Opinion
July 1, 1996
Appeal from the Supreme Court, Kings County (Yoswein, J.).
Ordered that the order is affirmed, with costs to the defendant-respondent.
The Supreme Court did not improvidently exercise its discretion in compelling the New York City Transit Authority to provide the disclosure demanded by the defendant-respondent, E.I. du Pont de Nemours and Co., and the defendant third-party plaintiff-respondent, Oatey Co. CPLR 3101 (a) provides that there shall be full disclosure of all matter "material and necessary" in the prosecution or defense of an action. The disclosure provisions of the CPLR are to be liberally construed with the test being one of usefulness and reason ( see, Allen v Crowell-Collier Publ. Co., 21 N.Y.2d 403, 406-407; see also, Cynthia B. v. New Rochelle Hosp. Med. Ctr., 60 N.Y.2d 452, 461; Lopez v. Huntington Autohaus, 150 A.D.2d 351, 352).
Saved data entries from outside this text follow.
/-! ## modCarts -/

section
variable (s : State) (f : Carts → Carts)
@[simp] theorem State.modCarts_pending : (s.modCarts f).pending = s.pending := rfl
@[simp] theorem State.modCarts_model : (s.modCarts f).model = s.model := rfl
@[simp] theorem State.modCarts_mtime : (s.modCarts f).mtime = s.mtime := rfl
@[simp] theorem State.modCarts_drawn : (s.modCarts f).drawn = s.drawn := rfl
@[simp] theorem State.modCarts_nextId : (s.modCarts f).nextId = s.nextId := rfl
@[simp] theorem State.modCarts_nextHandle : (s.modCarts f).nextHandle = s.nextHandle := rfl
@[simp] theorem State.modCarts_regs : (s.modCarts f).regs = s.regs := rfl
@[simp] theorem State.modCarts_shadows : (s.modCarts f).shadows = s.shadows := rfl
@[simp] theorem State.modCarts_mem : (s.modCarts f).mem = s.mem := rfl
@[simp] theorem State.modCarts_host : (s.modCarts f).host = s.host := rfl
@[simp] theorem State.modCarts_cells : (s.modCarts f).cells = s.cells := rfl
@[simp] theorem State.modCarts_dies : (s.modCarts f).dies = s.dies := rfl
@[simp] theorem State.modCarts_engines : (s.modCarts f).engines = s.engines := rfl
@[simp] theorem State.modCarts_openReqs : (s.modCarts f).openReqs = s.openReqs := rfl
@[simp] theorem State.modCarts_tokens : (s.modCarts f).tokens = s.tokens := rfl
@[simp] theorem State.modCarts_credits : (s.modCarts f).credits = s.credits := rfl
@[simp] theorem State.modCarts_replWrites : (s.modCarts f).replWrites = s.replWrites := rfl
@[simp] theorem State.modCarts_countMsgs : (s.modCarts f).countMsgs = s.countMsgs := rfl
@[simp] theorem State.modCarts_tables : (s.modCarts f).tables = s.tables := rfl
@[simp] theorem State.modCarts_epochs : (s.modCarts f).epochs = s.epochs := rfl
@[simp] theorem State.modCarts_bindings : (s.modCarts f).bindings = s.bindings := rfl
@[simp] theorem State.modCarts_tsvc : (s.modCarts f).tsvc = s.tsvc := rfl
@[simp] theorem State.modCarts_cmp : (s.modCarts f).cmp = s.cmp := rfl
@[simp] theorem State.modCarts_ranges : (s.modCarts f).ranges = s.ranges := rfl
@[simp] theorem State.modCarts_caches : (s.modCarts f).caches = s.caches := rfl
@[simp] theorem State.modCarts_wrote : (s.modCarts f).wrote = s.wrote := rfl
@[simp] theorem State.modCarts_xlt : (s.modCarts f).xlt = s.xlt := rfl
@[simp] theorem State.modCarts_hot : (s.modCarts f).hot = s.hot := rfl
@[simp] theorem State.modCarts_image : (s.modCarts f).image = s.image := rfl
@[simp] theorem State.modCarts_parts : (s.modCarts f).parts = s.parts := rfl
@[simp] theorem State.modCarts_batches : (s.modCarts f).batches = s.batches := rfl
@[simp] theorem State.modCarts_ces : (s.modCarts f).ces = s.ces := rfl
@[simp] theorem State.modCarts_hif : (s.modCarts f).hif = s.hif := rfl
@[simp] theorem State.modCarts_net : (s.modCarts f).net = s.net := rfl
@[simp] theorem State.modCarts_hrv : (s.modCarts f).hrv = s.hrv := rfl
@[simp] theorem State.modCarts_health : (s.modCarts f).health = s.health := rfl
@[simp] theorem State.modCarts_carts : (s.modCarts f).carts = f s.carts := rfl
@[simp] theorem State.modCarts_power : (s.modCarts f).power = s.power := rfl
@[simp] theorem State.modCarts_ctlMhz : (s.modCarts f).ctlMhz = s.ctlMhz := rfl
@[simp] theorem State.modCarts_ctlCeil : (s.modCarts f).ctlCeil = s.ctlCeil := rfl
@[simp] theorem State.modCarts_ctlMv : (s.modCarts f).ctlMv = s.ctlMv := rfl
@[simp] theorem State.modCarts_stewMhz : (s.modCarts f).stewMhz = s.stewMhz := rfl
@[simp] theorem State.modCarts_stewCeil : (s.modCarts f).stewCeil = s.stewCeil := rfl
@[simp] theorem State.modCarts_stewMv : (s.modCarts f).stewMv = s.stewMv := rfl
end

/-! ## modPower -/

section
variable (s : State) (f : Power → Power)
@[simp] theorem State.modPower_pending : (s.modPower f).pending = s.pending := rfl
@[simp] theorem State.modPower_model : (s.modPower f).model = s.model := rfl
@[simp] theorem State.modPower_mtime : (s.modPower f).mtime = s.mtime := rfl
@[simp] theorem State.modPower_drawn : (s.modPower f).drawn = s.drawn := rfl
@[simp] theorem State.modPower_nextId : (s.modPower f).nextId = s.nextId := rfl
@[simp] theorem State.modPower_nextHandle : (s.modPower f).nextHandle = s.nextHandle := rfl
@[simp] theorem State.modPower_regs : (s.modPower f).regs = s.regs := rfl
@[simp] theorem State.modPower_shadows : (s.modPower f).shadows = s.shadows := rfl
@[simp] theorem State.modPower_mem : (s.modPower f).mem = s.mem := rfl
@[simp] theorem State.modPower_host : (s.modPower f).host = s.host := rfl
@[simp] theorem State.modPower_cells : (s.modPower f).cells = s.cells := rfl
@[simp] theorem State.modPower_dies : (s.modPower f).dies = s.dies := rfl
@[simp] theorem State.modPower_engines : (s.modPower f).engines = s.engines := rfl
@[simp] theorem State.modPower_openReqs : (s.modPower f).openReqs = s.openReqs := rfl
@[simp] theorem State.modPower_tokens : (s.modPower f).tokens = s.tokens := rfl
@[simp] theorem State.modPower_credits : (s.modPower f).credits = s.credits := rfl
@[simp] theorem State.modPower_replWrites : (s.modPower f).replWrites = s.replWrites := rfl
@[simp] theorem State.modPower_countMsgs : (s.modPower f).countMsgs = s.countMsgs := rfl
@[simp] theorem State.modPower_tables : (s.modPower f).tables = s.tables := rfl
@[simp] theorem State.modPower_epochs : (s.modPower f).epochs = s.epochs := rfl
@[simp] theorem State.modPower_bindings : (s.modPower f).bindings = s.bindings := rfl
@[simp] theorem State.modPower_tsvc : (s.modPower f).tsvc = s.tsvc := rfl
@[simp] theorem State.modPower_cmp : (s.modPower f).cmp = s.cmp := rfl
@[simp] theorem State.modPower_ranges : (s.modPower f).ranges = s.ranges := rfl
@[simp] theorem State.modPower_caches : (s.modPower f).caches = s.caches := rfl
@[simp] theorem State.modPower_wrote : (s.modPower f).wrote = s.wrote := rfl
@[simp] theorem State.modPower_xlt : (s.modPower f).xlt = s.xlt := rfl
@[simp] theorem State.modPower_hot : (s.modPower f).hot = s.hot := rfl
@[simp] theorem State.modPower_image : (s.modPower f).image = s.image := rfl
@[simp] theorem State.modPower_parts : (s.modPower f).parts = s.parts := rfl
@[simp] theorem State.modPower_batches : (s.modPower f).batches = s.batches := rfl
@[simp] theorem State.modPower_ces : (s.modPower f).ces = s.ces := rfl
@[simp] theorem State.modPower_hif : (s.modPower f).hif = s.hif := rfl
@[simp] theorem State.modPower_net : (s.modPower f).net = s.net := rfl
@[simp] theorem State.modPower_hrv : (s.modPower f).hrv = s.hrv := rfl
@[simp] theorem State.modPower_health : (s.modPower f).health = s.health := rfl
@[simp] theorem State.modPower_carts : (s.modPower f).carts = s.carts := rfl
@[simp] theorem State.modPower_power : (s.modPower f).power = f s.power := rfl
@[simp] theorem State.modPower_ctlMhz : (s.modPower f).ctlMhz = s.ctlMhz := rfl
@[simp] theorem State.modPower_ctlCeil : (s.modPower f).ctlCeil = s.ctlCeil := rfl
@[simp] theorem State.modPower_ctlMv : (s.modPower f).ctlMv = s.ctlMv := rfl
@[simp] theorem State.modPower_stewMhz : (s.modPower f).stewMhz = s.stewMhz := rfl
@[simp] theorem State.modPower_stewCeil : (s.modPower f).stewCeil = s.stewCeil := rfl
@[simp] theorem State.modPower_stewMv : (s.modPower f).stewMv = s.stewMv := rfl
end

/-! ## modImage -/

section
variable (s : State) (f : Image → Image)
@[simp] theorem State.modImage_pending : (s.modImage f).pending = s.pending := rfl
@[simp] theorem State.modImage_model : (s.modImage f).model = s.model := rfl
@[simp] theorem State.modImage_mtime : (s.modImage f).mtime = s.mtime := rfl
@[simp] theorem State.modImage_drawn : (s.modImage f).drawn = s.drawn := rfl
@[simp] theorem State.modImage_nextId : (s.modImage f).nextId = s.nextId := rfl
@[simp] theorem State.modImage_nextHandle : (s.modImage f).nextHandle = s.nextHandle := rfl
@[simp] theorem State.modImage_regs : (s.modImage f).regs = s.regs := rfl
@[simp] theorem State.modImage_shadows : (s.modImage f).shadows = s.shadows := rfl
@[simp] theorem State.modImage_mem : (s.modImage f).mem = s.mem := rfl
@[simp] theorem State.modImage_host : (s.modImage f).host = s.host := rfl
@[simp] theorem State.modImage_cells : (s.modImage f).cells = s.cells := rfl
@[simp] theorem State.modImage_dies : (s.modImage f).dies = s.dies := rfl
@[simp] theorem State.modImage_engines : (s.modImage f).engines = s.engines := rfl
@[simp] theorem State.modImage_openReqs : (s.modImage f).openReqs = s.openReqs := rfl
@[simp] theorem State.modImage_tokens : (s.modImage f).tokens = s.tokens := rfl
@[simp] theorem State.modImage_credits : (s.modImage f).credits = s.credits := rfl
@[simp] theorem State.modImage_replWrites : (s.modImage f).replWrites = s.replWrites := rfl
@[simp] theorem State.modImage_countMsgs : (s.modImage f).countMsgs = s.countMsgs := rfl
@[simp] theorem State.modImage_tables : (s.modImage f).tables = s.tables := rfl
@[simp] theorem State.modImage_epochs : (s.modImage f).epochs = s.epochs := rfl
@[simp] theorem State.modImage_bindings : (s.modImage f).bindings = s.bindings := rfl
@[simp] theorem State.modImage_tsvc : (s.modImage f).tsvc = s.tsvc := rfl
@[simp] theorem State.modImage_cmp : (s.modImage f).cmp = s.cmp := rfl
@[simp] theorem State.modImage_ranges : (s.modImage f).ranges = s.ranges := rfl
@[simp] theorem State.modImage_caches : (s.modImage f).caches = s.caches := rfl
@[simp] theorem State.modImage_wrote : (s.modImage f).wrote = s.wrote := rfl
@[simp] theorem State.modImage_xlt : (s.modImage f).xlt = s.xlt := rfl
@[simp] theorem State.modImage_hot : (s.modImage f).hot = s.hot := rfl
@[simp] theorem State.modImage_image : (s.modImage f).image = f s.image := rfl
@[simp] theorem State.modImage_parts : (s.modImage f).parts = s.parts := rfl
@[simp] theorem State.modImage_batches : (s.modImage f).batches = s.batches := rfl
@[simp] theorem State.modImage_ces : (s.modImage f).ces = s.ces := rfl
@[simp] theorem State.modImage_hif : (s.modImage f).hif = s.hif := rfl
@[simp] theorem State.modImage_net : (s.modImage f).net = s.net := rfl
@[simp] theorem State.modImage_hrv : (s.modImage f).hrv = s.hrv := rfl
@[simp] theorem State.modImage_health : (s.modImage f).health = s.health := rfl
@[simp] theorem State.modImage_carts : (s.modImage f).carts = s.carts := rfl
@[simp] theorem State.modImage_power : (s.modImage f).power = s.power := rfl
@[simp] theorem State.modImage_ctlMhz : (s.modImage f).ctlMhz = s.ctlMhz := rfl
@[simp] theorem State.modImage_ctlCeil : (s.modImage f).ctlCeil = s.ctlCeil := rfl
@[simp] theorem State.modImage_ctlMv : (s.modImage f).ctlMv = s.ctlMv := rfl
@[simp] theorem State.modImage_stewMhz : (s.modImage f).stewMhz = s.stewMhz := rfl
@[simp] theorem State.modImage_stewCeil : (s.modImage f).stewCeil = s.stewCeil := rfl
@[simp] theorem State.modImage_stewMv : (s.modImage f).stewMv = s.stewMv := rfl
end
Here, the requested disclosure has relevance to the issues of the extent of the New York City Transit Authority's knowledge of the dangers in using certain spray paints, its knowledge as to the proper methods of using those paints, and whether it failed to use that knowledge to provide the plaintiff with a safe work environment. Pizzuto, J.P., Santucci, Altman and Hart, JJ., concur.